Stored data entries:
######

-- ==== Sys2Proof/Machine/Operands.lean ====
section
/-! DEFINITION. Machine/Operands.lean: what the block's words and values read as: the register fields whose value is
computed from other state, the records kept by key, which masters are secure, and the value in force of a dictionary entry
kept in the dictionary's own store. -/

namespace Sys2Proof.Machine

/-! Dictionary values without a register home (R551). -/

/-- The default reservations of Table 14.6, protected. -/
def rsvProt : List Nat := [16384, 4608, 0, 2048, 4096]

/-- The default of an entry as a number: the table's, or the value that depends on the index or the part. -/
def State.dictDefaultNum (s : State) (index sub : Nat) : Nat :=
  if 0x3110 ≤ index ∧ index ≤ 0x318F then index - 0x3110                                  -- r
  else if 0x4000 ≤ index ∧ index ≤ 0x41FF ∧ sub = 8 then (if index < 0x4002 then 2048 else 24)   -- Table 5.1
  else if 0x8010 ≤ index ∧ index ≤ 0x804F ∧ sub = 1 then (!s.ident.bn).toNat              -- Table 15.8
  else if index = 0x8000 then (if s.ident.bn then 0 else 3)
  else if index = 0x1004 then 0x8128 * 65536 + Config.vendorId.toNat                      -- R98
  else if index = 0x1005 then 0x8128 * 65536 + Config.vendorId.toNat
  else if index = 0x1103 then 0x020000000000 + s.fld MGT_STAT.NODE                        -- Table 18.6
  else match dictRow index sub with
    | some r => r.dflt
    | none => 0

/-- ASCII bytes of a text. -/
def ascii (t : String) : List Nat := t.toList.map Char.toNat

/-- The default of a STR or BLOB entry. -/
def State.dictDefaultBytes (s : State) (index : Nat) : List Nat :=
  if index = 0x1001 then Config.serialNumber.map BitVec.toNat
  else if index = 0x1002 then ascii (if s.ident.bn then "KDV8128-BN" else "KDV8128-BC")
  else if index = 0x1003 then ascii "B0"
  else if index = 0x1111 then List.replicate 64 0
  else []

/-- The default of an entry. -/
def State.dictDefault (s : State) (index sub : Nat) : DVal :=
  match dictRow index sub with
  | some r => if r.ty.varies then .bytes (s.dictDefaultBytes index) else .num (s.dictDefaultNum index sub)
  | none => .num 0

/-- Key of an entry in the dictionary's store. -/
def dictKey (index sub : Nat) : Nat := index * 256 + sub

/-- The value the dictionary's own store holds for an entry. -/
def State.dstored (s : State) (index sub : Nat) : DVal :=
  (Tab.get none s.mgt.dict (dictKey index sub)).getD (s.dictDefault index sub)

/-- The number an entry without a register home holds. -/
def State.dnum (s : State) (index sub : Nat) : Nat :=
  match s.dstored index sub with
  | .num v => v
  | .bytes l => ofBytes l

/-- The bytes an entry without a register home holds. -/
def State.dbytes (s : State) (index sub : Nat) : List Nat :=
  match s.dstored index sub with
  | .num _ => []
  | .bytes l => l

/-- The state with an entry of the dictionary's own store at `v`. -/
def State.setDict (index sub : Nat) (v : DVal) (s : State) : State :=
  s.modMgt fun m => { m with dict := Tab.set none m.dict (dictKey index sub) (some v) }

/-! Masters (R37, R634). -/

/-- Is the secure system bus open to the debug module (Table 21.4)? LIFECYCLE 0 BLANK, 1 PROVISIONED, 3 LOCKED, 7
DECOMMISSIONED (Table 15.5); the granted level is TST_DBG.UNLOCKED, 0b10 secure. -/
def State.debugSecure (s : State) : Bool :=
  match s.cip.lifecycle with
  | 0 => true
  | 1 => s.fld TST_DBG.UNLOCKED == 2
  | 3 => s.fld TST_DBG.UNLOCKED == 2
  | _ => false

/-- Does the master count as secure world? -/
def State.secure (s : State) (master : Nat) : Bool := master == 4 || (master == 6 && s.debugSecure)

/-! Records kept by key, with the values of keys nothing has set. -/

/-- Default record of a function: its limits at reset. -/
def fnDefault : Fn := {}

/-- Function `f`'s record. -/
def State.fn (s : State) (f : Nat) : Fn := Tab.get fnDefault s.hfe.fns f
/-- Change function `f`'s record. -/
def State.modFn (f : Nat) (g : Fn → Fn) (s : State) : State := s.modHfe fun h => { h with fns := Tab.upd fnDefault h.fns f g }

/-- Zone descriptor `i`. -/
def State.zone (s : State) (i : Nat) : Zone := Tab.get {} s.zpm.zones i
/-- Change zone descriptor `i`. -/
def State.modZone (i : Nat) (g : Zone → Zone) (s : State) : State := s.modZpm fun z => { z with zones := Tab.upd {} z.zones i g }

/-- Namespace record of index `n` (NSID - 1). -/
def State.ns (s : State) (n : Nat) : Ns := Tab.get {} s.zpm.ns n
/-- Change namespace record `n`. -/
def State.modNs (n : Nat) (g : Ns → Ns) (s : State) : State := s.modZpm fun z => { z with ns := Tab.upd {} z.ns n g }

/-- Unit record of a die's unit. -/
def State.unitRec (s : State) (die unit : Nat) : URec := Tab.get {} s.med.units (die * 131072 + unit)
/-- Change a unit record. -/
def State.modUnit (die unit : Nat) (g : URec → URec) (s : State) : State :=
  s.modMed fun m => { m with units := Tab.upd {} m.units (die * 131072 + unit) g }

/-- NAND die `d` as seen by the device. -/
def State.nand (s : State) (d : Nat) : Die := Tab.get {} s.fch.dies d
/-- Change NAND die `d`. -/
def State.modNand (d : Nat) (g : Die → Die) (s : State) : State := s.modFch fun c => { c with dies := Tab.upd {} c.dies d g }

/-- Drift engine `e`. -/
def State.engine (s : State) (e : Nat) : Eng := Tab.get {} s.drf.eng e
/-- Change Drift engine `e`. -/
def State.modEng (e : Nat) (g : Eng → Eng) (s : State) : State := s.modDrf fun d => { d with eng := Tab.upd {} d.eng e g }

/-- Membership of die `d`. -/
def State.mem (s : State) (d : Nat) : Mem := Tab.get {} s.msh.dies d
/-- Change the membership of die `d`. -/
def State.modMem (d : Nat) (g : Mem → Mem) (s : State) : State := s.modMsh fun m => { m with dies := Tab.upd {} m.dies d g }

/-- Position `p` of stripe set `set`. -/
def State.position (s : State) (set p : Nat) : Pos := Tab.get {} s.msh.pos (set * 128 + p)
/-- Change a position of a stripe set. -/
def State.modPos (set p : Nat) (g : Pos → Pos) (s : State) : State :=
  s.modMsh fun m => { m with pos := Tab.upd {} m.pos (set * 128 + p) g }

/-- Tubs of the protected class that hold the zone journal (R212) and, behind them, the map journal (R232). -/
def zoneJournalTubs : Nat := 4096
/-- The two journals' tubs. -/
def journalTubs : Nat := 6144

/-- Header of a tub of the journals: the zone manager's and media management's chain, taken from the enable of the pool on and never
released. DESIGN CHOICE (log entry 46): which tubs these are, the first ones of the class. -/
def journalTub (t : Nat) : Tub :=
  let zone := decide (t < zoneJournalTubs)
  let last := t + 1 == zoneJournalTubs || t + 1 == journalTubs
  { next := if last then 0 else t + 1, owner := if zone then 4 else 3, last := last, head := t == 0 || t == zoneJournalTubs, kind := 3 }

/-- Does tub `t` hold a part of a journal? -/
def State.isJournalTub (s : State) (t : Nat) : Bool := decide (t < journalTubs) && s.on TUB_CTRL.EN

/-- Tub `t`'s header. -/
def State.tub (s : State) (t : Nat) : Tub := if s.isJournalTub t then journalTub t else Tab.get {} s.tubs.tub t
/-- Change tub `t`'s header. -/
def State.modTub (t : Nat) (g : Tub → Tub) (s : State) : State := s.modTubs fun p => { p with tub := Tab.upd {} p.tub t g }

/-! Computed register fields. -/

/-- Zones of NSID - 1 = `n` in an open state, and in an open or the Closed state (Table 6.3). -/
def State.openZones (s : State) (n : Nat) : Nat :=
  s.zpm.zones.countP fun z => z.2.kind == 1 && z.2.nsidx == n && (z.2.state == .implicit || z.2.state == .explicit)
/-- Active zones. -/
def State.activeZones (s : State) (n : Nat) : Nat :=
  s.zpm.zones.countP fun z => z.2.kind == 1 && z.2.nsidx == n &&
    (z.2.state == .implicit || z.2.state == .explicit || z.2.state == .closed)

/-- The header of tub `t` as Table 14.5 lays it out. -/
def Tub.word (t : Tub) : Nat :=
  t.next * 2 ^ 48 + t.owner * 2 ^ 40 + t.last.toNat * 2 ^ 39 + t.head.toNat * 2 ^ 38 + t.kind * 2 ^ 36 + t.mslot * 2 ^ 32
    + t.mtub * 2 ^ 16 + t.ctx

/-- Tubs of class `prot` held by requester `r` (tubs below P are the protected class, R454). -/
def State.tubsHeld (s : State) (r : Nat) (prot : Bool) : Nat :=
  (s.tubs.tub.countP fun t => !s.isJournalTub t.1 && t.2.owner == r && (decide (t.1 < s.fld TUB_SPLIT.P) == prot)) +
    (if prot && s.on TUB_CTRL.EN then (if r = 4 then zoneJournalTubs else if r = 3 then journalTubs - zoneJournalTubs else 0) else 0)

/-- Tubs of a class held by anyone. -/
def State.tubsUsed (s : State) (prot : Bool) : Nat :=
  (s.tubs.tub.countP fun t => !s.isJournalTub t.1 && t.2.owner != 0xFF && (decide (t.1 < s.fld TUB_SPLIT.P) == prot)) +
    (if prot && s.on TUB_CTRL.EN then journalTubs else 0)

/-- Free tubs of a class (0 while the pool is disabled, R452). -/
def State.tubsFree (s : State) (prot : Bool) : Nat :=
  if s.on TUB_CTRL.EN then
    (if prot then s.fld TUB_SPLIT.P else 65536 - s.fld TUB_SPLIT.P) - s.tubsUsed prot
      - (s.tubs.tub.countP fun t => t.2.bad && t.2.owner == 0xFF && (decide (t.1 < s.fld TUB_SPLIT.P) == prot))
  else 0

/-- The snapshot of age `n`, 0 the latest (R587). -/
def State.snap (s : State) (n : Nat) : Option Snap := s.tly.snaps[n]?

/-- Counter `n` of a snapshot; counters not assigned read zero (R583). -/
def Snap.counter (p : Snap) (n : Nat) : Nat := Tab.get 0 p.values n

/-! Hardware submissions (R298). -/

/-- The state with a descriptor handed to engine `e` by a hardware owner, in class `cls`; HW_DESCRIPTOR_SUBMIT enters it.
After a dump commit only the hold-up manager works (Table 13.3). -/
def State.submitHw (e cls : Nat) (d : Desc) (s : State) : State :=
  if s.hld.committed && d.owner != 6 then s else s.modEng e fun g => { g with hwq := g.hwq ++ [(cls, d)] }

end Sys2Proof.Machine
end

######

About this task: In the entries above, restate word for word the lines between the one holding "1 => s.fld TST_DBG.UNLOCKED == 2" and the one holding "of stripe set", inclusive, and nothing besides.

Response:
  | 1 => s.fld TST_DBG.UNLOCKED == 2
  | 3 => s.fld TST_DBG.UNLOCKED == 2
  | _ => false

/-- Does the master count as secure world? -/
def State.secure (s : State) (master : Nat) : Bool := master == 4 || (master == 6 && s.debugSecure)

/-! Records kept by key, with the values of keys nothing has set. -/

/-- Default record of a function: its limits at reset. -/
def fnDefault : Fn := {}

/-- Function `f`'s record. -/
def State.fn (s : State) (f : Nat) : Fn := Tab.get fnDefault s.hfe.fns f
/-- Change function `f`'s record. -/
def State.modFn (f : Nat) (g : Fn → Fn) (s : State) : State := s.modHfe fun h => { h with fns := Tab.upd fnDefault h.fns f g }

/-- Zone descriptor `i`. -/
def State.zone (s : State) (i : Nat) : Zone := Tab.get {} s.zpm.zones i
/-- Change zone descriptor `i`. -/
def State.modZone (i : Nat) (g : Zone → Zone) (s : State) : State := s.modZpm fun z => { z with zones := Tab.upd {} z.zones i g }

/-- Namespace record of index `n` (NSID - 1). -/
def State.ns (s : State) (n : Nat) : Ns := Tab.get {} s.zpm.ns n
/-- Change namespace record `n`. -/
def State.modNs (n : Nat) (g : Ns → Ns) (s : State) : State := s.modZpm fun z => { z with ns := Tab.upd {} z.ns n g }

/-- Unit record of a die's unit. -/
def State.unitRec (s : State) (die unit : Nat) : URec := Tab.get {} s.med.units (die * 131072 + unit)
/-- Change a unit record. -/
def State.modUnit (die unit : Nat) (g : URec → URec) (s : State) : State :=
  s.modMed fun m => { m with units := Tab.upd {} m.units (die * 131072 + unit) g }

/-- NAND die `d` as seen by the device. -/
def State.nand (s : State) (d : Nat) : Die := Tab.get {} s.fch.dies d
/-- Change NAND die `d`. -/
def State.modNand (d : Nat) (g : Die → Die) (s : State) : State := s.modFch fun c => { c with dies := Tab.upd {} c.dies d g }

/-- Drift engine `e`. -/
def State.engine (s : State) (e : Nat) : Eng := Tab.get {} s.drf.eng e
/-- Change Drift engine `e`. -/
def State.modEng (e : Nat) (g : Eng → Eng) (s : State) : State := s.modDrf fun d => { d with eng := Tab.upd {} d.eng e g }

/-- Membership of die `d`. -/
def State.mem (s : State) (d : Nat) : Mem := Tab.get {} s.msh.dies d
/-- Change the membership of die `d`. -/
def State.modMem (d : Nat) (g : Mem → Mem) (s : State) : State := s.modMsh fun m => { m with dies := Tab.upd {} m.dies d g }

/-- Position `p` of stripe set `set`. -/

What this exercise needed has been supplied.